Unfortunately, the question of whether or not this would actually be a good investment strategy is much more complicated and, in my opinion, cannot be answered simply by looking at pricing data. Other factors must be considered in order to make this determination. I would advise investors to proceed with caution when deciding whether to make a purchase, taking into consideration factors such as property tax, rent control, and the possibility of a market downturn. 

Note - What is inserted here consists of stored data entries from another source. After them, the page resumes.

-- ==== Sys2Proof/Proofs/MemoryHomes.lean ====
section
/-!
SUPPORT. Records, stashes, homes and spans: what leaves memory as it is (`_mem`), and what keeps its
canonical form (`_wf`).
-/
namespace Sys2Proof.Machine
open Sys2Proof

@[simp] theorem State.raiseMsix_mem (s : State) (d vf vector) : (State.raiseMsix s d vf vector).mem = s.mem := by
  unfold State.raiseMsix
  split <;> simp

@[simp] theorem State.logEvent_mem (s : State) (fnd e) : (State.logEvent s fnd e).mem = s.mem := by simp [State.logEvent]

@[simp] theorem State.addRecord_mem (s : State) (r) : (State.addRecord s r).1.mem = s.mem := by
  unfold State.addRecord
  dsimp only
  repeat' split
  all_goals simp

@[simp] theorem State.raiseRecord_mem (s : State) (r) : (State.raiseRecord s r).mem = s.mem := by simp [State.raiseRecord]

@[simp] theorem State.deliverTrap_mem (s : State) (t w k) : (State.deliverTrap s t w k).mem = s.mem := by
  unfold State.deliverTrap
  repeat' split
  all_goals simp

@[simp] theorem State.takeTraps_mem (s : State) (t w k tr pc entry) : (State.takeTraps s t w k tr pc entry).mem = s.mem := by
  refine foldl_mem (fun s x => ?_) _ _
  split <;> simp

@[simp] theorem State.untag_mem (s : State) (tag) : (State.untag s tag).mem = s.mem := by
  unfold State.untag
  split <;> simp

@[simp] theorem State.untagAll_mem (s : State) (fl) : (State.untagAll s fl).mem = s.mem := by simp [State.untagAll]

@[simp] theorem State.finishWave_mem (s : State) (t w seq) : (State.finishWave s t w seq).mem = s.mem := by
  unfold State.finishWave
  split <;> simp

@[simp] theorem State.finishSpan_mem (s : State) (i seq) : (State.finishSpan s i seq).mem = s.mem := by
  unfold State.finishSpan
  split <;> simp

@[simp] theorem State.finishOwner_mem (s : State) (o seq) : (State.finishOwner s o seq).mem = s.mem := by
  unfold State.finishOwner
  split <;> simp

@[simp] theorem State.poisonAt_mem (s : State) (place) : (State.poisonAt s place).mem = s.mem := by rfl

@[simp] theorem State.setSector_mem (s : State) (core sec st entry) : (State.setSector s core sec st entry).mem = s.mem := by
  rfl

@[simp] theorem State.dropSector_mem (s : State) (core sec) : (State.dropSector s core sec).mem = s.mem := by rfl

@[simp] theorem State.unregister_mem (s : State) (core ls) : (State.unregister s core ls).mem = s.mem := by
  simp [State.unregister]

@[simp] theorem State.freeEntry_mem (s : State) (core entry) : (State.freeEntry s core entry).mem = s.mem := by rfl

@[simp] theorem State.writebackDone_wf {s : State} (hm : s.mem.wf) {core sec} :
    (State.writebackDone s core sec).mem.wf = true :=
  (State.writebackDone_calm s core sec).mem hm

@[simp] theorem State.displace_mem (s : State) (core entry) : (State.displace s core entry).mem = s.mem := by
  unfold State.displace
  dsimp only
  split
  · rfl
  · refine (State.freeEntry_mem _ _ _).trans ((foldl_mem (fun s p => ?_) _ _).trans (State.modCore_mem _ _ _))
    split <;> simp

@[simp] theorem State.discard_mem (s : State) (core entry) : (State.discard s core entry).mem = s.mem := by
  unfold State.discard
  dsimp only
  repeat' split
  all_goals simp

@[simp] theorem State.flush_wf {s : State} (hm : s.mem.wf) {core entry} : (State.flush s core entry).mem.wf = true :=
  (State.flush_calm s core entry).mem hm

@[simp] theorem State.putEntry_mem (s : State) (e) : (State.putEntry s e).mem = s.mem := by simp [State.putEntry]

@[simp] theorem State.dropLine_mem (s : State) (l) : (State.dropLine s l).mem = s.mem := by rfl

@[simp] theorem State.recallStash_wf {s : State} (hm : s.mem.wf) {core l write} :
    (State.recallStash s core l write).mem.wf = true :=
  (State.recallStash_calm s core l write).mem hm

@[simp] theorem State.recallAt_wf {s : State} (hm : s.mem.wf) {l h write} : (State.recallAt s l h write).mem.wf = true :=
  (State.recallAt_calm s l h write).mem hm

@[simp] theorem State.leaveL1_mem (s : State) (core l) : (State.leaveL1 s core l).mem = s.mem := by
  unfold State.leaveL1
  split <;> simp

@[simp] theorem State.leaveIc_mem (s : State) (core l) : (State.leaveIc s core l).mem = s.mem := by
  unfold State.leaveIc
  dsimp only
  split
  · rfl
  · split <;> simp

@[simp] theorem State.cacheCode_mem (s : State) (core l) : (State.cacheCode s core l).mem = s.mem := by
  unfold State.cacheCode
  repeat' split
  all_goals simp

@[simp] theorem State.openReq_mem (s : State) (l q) : (State.openReq s l q).mem = s.mem := by simp [State.openReq]

@[simp] theorem State.openTxn_mem (s : State) (l who write partialOwn) :
    (State.openTxn s l who write partialOwn).mem = s.mem := by
  simp [State.openTxn]

@[simp] theorem State.putLine_wf {s : State} (hm : s.mem.wf) {place data} : (State.putLine s place data).mem.wf = true :=
  (State.putLine_calm s place data).mem hm

@[simp] theorem State.sendLine_mem (s : State) (port n place) : (State.sendLine s port n place).mem = s.mem := by rfl

@[simp] theorem State.hostLine_mem (s : State) (l held) : (State.hostLine s l held).mem = s.mem := by
  unfold State.hostLine
  split <;> simp

@[simp] theorem State.evictHost_mem (s : State) (l) : (State.evictHost s l).mem = s.mem := by
  unfold State.evictHost
  split <;> simp

@[simp] theorem State.leaveSlice_mem (s : State) (l) : (State.leaveSlice s l).mem = s.mem := by
  unfold State.leaveSlice
  split <;> simp

@[simp] theorem State.endTxn_wf {s : State} (hm : s.mem.wf) {l} : (State.endTxn s l).mem.wf = true :=
  (State.endTxn_calm s l).mem hm

@[simp] theorem State.ack_mem (s : State) (l h) : (State.ack s l h).mem = s.mem := by
  unfold State.ack
  dsimp only
  repeat' split
  all_goals simp

@[simp] theorem State.answerAll_wf {s : State} (hm : s.mem.wf) {l} : (State.answerAll s l).mem.wf = true :=
  (State.answerAll_calm s l).mem hm

@[simp] theorem State.closeTxn_wf {s : State} (hm : s.mem.wf) {l} : (State.closeTxn s l).mem.wf = true :=
  (State.closeTxn_calm s l).mem hm

@[simp] theorem State.evict_wf {s : State} (hm : s.mem.wf) {l} : (State.evict s l).mem.wf = true :=
  (State.evict_calm s l).mem hm

@[simp] theorem State.cacheWalk_mem (s : State) (unit asid p) : (State.cacheWalk s unit asid p).mem = s.mem := by
  simp [State.cacheWalk]

@[simp] theorem State.dropTlb_mem (s : State) (dev asid va len) : (State.dropTlb s dev asid va len).mem = s.mem := by rfl

theorem State.homeFill_wf {s : State} (hm : s.mem.wf) {l} : ∀ t ∈ State.homeFill s l, t.mem.wf = true :=
  fun _ hx => (State.homeFill_calm s l _ hx).mem hm

@[simp] theorem State.obtain_wf {s : State} (hm : s.mem.wf) {l who n} : (State.obtain s l who n).1.mem.wf = true :=
  (State.obtain_calm s l who n).mem hm

@[simp] theorem State.force_wf {s : State} (hm : s.mem.wf) {l write} : (State.force s l write).mem.wf = true :=
  (State.force_calm s l write).mem hm

@[simp] theorem State.obtainCode_wf {s : State} (hm : s.mem.wf) {core ls} : (s.obtainCode core ls).1.mem.wf = true := by
  refine List.foldlRecOn (motive := fun r : State × Bool => r.1.mem.wf = true) ls _ hm fun r hr l _ => ?_
  have ho := State.obtain_wf hr (l := l) (who := ⟨core, 0⟩) (n := .read)
  split
  · split <;> simp_all
  · exact hr

@[simp] theorem State.dropSlot_mem (s : State) (i) : (State.dropSlot s i).mem = s.mem := by
  unfold State.dropSlot
  split <;> simp

theorem State.mergeOnce_mem (s : State) (g pc : Nat) : ∀ t ∈ s.mergeOnce g pc, t.mem = s.mem := by
  intro t ht
  unfold State.mergeOnce at ht
  split at ht
  · cases ht
  · obtain ⟨a, ha⟩ := List.exists_of_findSome?_eq_some ht
    obtain ⟨b, hb⟩ := List.exists_of_findSome?_eq_some ha.2
    have := hb.2
    split at this
    · cases this
    · obtain ⟨m, -, rfl⟩ := Option.map_eq_some_iff.1 this
      rfl

@[simp] theorem State.mergeAll_mem (s : State) (n g pc) : (State.mergeAll n g pc s).mem = s.mem := by
  induction n generalizing s with
  | zero => rfl
  | succ k ih =>
    unfold State.mergeAll
    split
    · rfl
    · rename_i t ht
      exact (ih _).trans (State.mergeOnce_mem s g pc t ht)

@[simp] theorem State.releaseJoin_mem (s : State) (g pc) : (State.releaseJoin s g pc).mem = s.mem := by
  simp [State.releaseJoin]

@[simp] theorem State.checkJoin_mem (s : State) (g) : (State.checkJoin s g).mem = s.mem := by
  unfold State.checkJoin
  repeat' split
  all_goals simp

@[simp] theorem State.drainSpan_mem (s : State) (i sp) : (State.drainSpan s i sp).mem = s.mem := by
  unfold State.drainSpan
  split <;> simp

@[simp] theorem State.holdCut_mem (s : State) (i sp) : (State.holdCut s i sp).mem = s.mem := by simp [State.holdCut]

@[simp] theorem State.parkSpan_mem (s : State) (i sp core slot t) : (State.parkSpan s i sp core slot t).mem = s.mem := by
  unfold State.parkSpan
  dsimp only
  repeat' split
  all_goals simp

@[simp] theorem State.toCursor_mem (s : State) (i sp) : (State.toCursor s i sp).mem = s.mem := by simp [State.toCursor]

@[simp] theorem State.peelSpan_mem (s : State) (i sp) : (State.peelSpan s i sp).mem = s.mem := by simp [State.peelSpan]

@[simp] theorem State.splitSpan_mem (s : State) (i sp p) : (State.splitSpan s i sp p).mem = s.mem := by
  unfold State.splitSpan
  repeat' split
  all_goals simp

end Sys2Proof.Machine
end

On the surface, the one-click, buy-and-rent strategy seems attractive, but it also brings up the question of how much responsibility the company will take for managing liability, such as ensuring that the properties listed on their marketplace are actually viable. For example, since the investor is seeking simplicity with the transaction, that implies that someone else will be handling the process of inspecting the building to ensure that it is fit for habitation. Will the company be responsible for that, or will it be partnering with a third party? The idea of handling such large transactions with one click also becomes particularly problematic when considering where the funds will actually be coming from. I don't think it is possible to employ a one click strategy when the buyer is taking out a loan, and in the case of a cash purchase, how will the company ensure that the buyer is not money laundering?

In conclusion, I think that the idea of a one-click, buy-and-rent real estate investing startup would make for a good sales pitch and would probably be able to generate enough interest to attract investors. However, I think this idea may be a bit too good to be true. When considering how to answer this question, I was reminded of the used car sales company Carvana. The idea - easily buy a car online and have it delivered to your door - seemed so great, but when buyers received their cars, they were unable to get them registered. While I don't think it's *impossible*, I see so much potential for liability and controversy in this strategy that I would not recommend it.